◆ ABOUT THIS EXERCISE:
Reproduce only the lines from the one containing "else if i = 50" through the end of the data, exactly as they stand.

Dataset entries

-- ==== Sys2Proof/Machine/Lut.lean ====
section
/-! DEFINITION. The values of the sine table (41_audio R148, R149), computed exactly in ℤ for every FULL_SCALE. The entry
`floor(x_i + 1/2)` is the largest k with `2k - 1 - FULL_SCALE ≤ FULL_SCALE · sin(π i / 50)`. A sine of the table is a
cosine `cos(π m / 50)` with `0 ≤ m ≤ 50`, and `cos(π m / 50) ≥ cos θ` says `m ≤ 50 θ / π`: so the comparison needs only
how often the angle kθ passes a multiple of π for k up to 50, which the signs of `sin(kθ)` tell. They are those of an
integer recurrence (the Chebyshev one). Laws/Lut.lean proves the table equal to the real-number formula. -/

namespace Sys2Proof.Machine

/-- For `cos θ = p / f`: `⌊kθ/π⌋`, and the integers `f^(k-1) sin(kθ)/sin θ` at k and k + 1 (the first is 0 at k = 0). -/
def winding (f : Nat) (p : Int) : Nat → Nat × Int × Int
  | 0 => (0, 0, 1)
  | k + 1 =>
    match winding f p k with
    | (w, v, v') =>
      (if 0 < (if w % 2 = 0 then v' else -v') then w else w + 1, v', 2 * p * v' - (f : Int) * f * v)

/-- The m with `sin(π i / 50) = cos(π m / 50)` and `0 ≤ m ≤ 50`, for i < 100. -/
def cosineIndex (i : Nat) : Nat :=
  if i ≤ 25 then 25 - i else if i ≤ 75 then i - 25 else 125 - i

/-- `2k - 1 - f ≤ f · sin(π i / 50)`, for 1 ≤ k ≤ f. -/
def entryAtLeast (f i k : Nat) : Bool :=
  decide (cosineIndex i ≤ (winding f (2 * (k : Int) - 1 - f) 50).1)

/-- The largest number of `[lo, hi)` at which a falling predicate holds, or `lo`, by halving. -/
def lastWhere (P : Nat → Bool) : Nat → Nat → Nat → Nat
  | 0, lo, _ => lo
  | fuel + 1, lo, hi =>
    if hi ≤ lo + 1 then lo
    else if P ((lo + hi) / 2) then lastWhere P fuel ((lo + hi) / 2) hi
    else lastWhere P fuel lo ((lo + hi) / 2)

/-- `floor(x_i + 1/2)` (41_audio R149). -/
def roundedEntry (f i : Nat) : Nat := lastWhere (entryAtLeast f i) (f + 1) 0 (f + 1)

/-- The value of `lut[i]` (41_audio R149): the ties at i = 0 and i = 50 of an odd FULL_SCALE are parameters. -/
def lutEntry (c : Config) (i : Nat) : Nat :=
  if i = 0 ∧ c.fullScale % 2 = 1 then c.lutTie0
  else if i = 50 ∧ c.fullScale % 2 = 1 then c.lutTie50
  else roundedEntry c.fullScale i

/-- The table LUT_INIT writes (41_audio R149, R151). -/
def lutTable (c : Config) : Vector Nat tableLen :=
  ⟨((List.range tableLen).map (lutEntry c)).toArray, by simp⟩

end Sys2Proof.Machine
end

◆ RESPONSE TO THIS TASK:
  else if i = 50 ∧ c.fullScale % 2 = 1 then c.lutTie50
  else roundedEntry c.fullScale i

/-- The table LUT_INIT writes (41_audio R149, R151). -/
def lutTable (c : Config) : Vector Nat tableLen :=
  ⟨((List.range tableLen).map (lutEntry c)).toArray, by simp⟩

end Sys2Proof.Machine
end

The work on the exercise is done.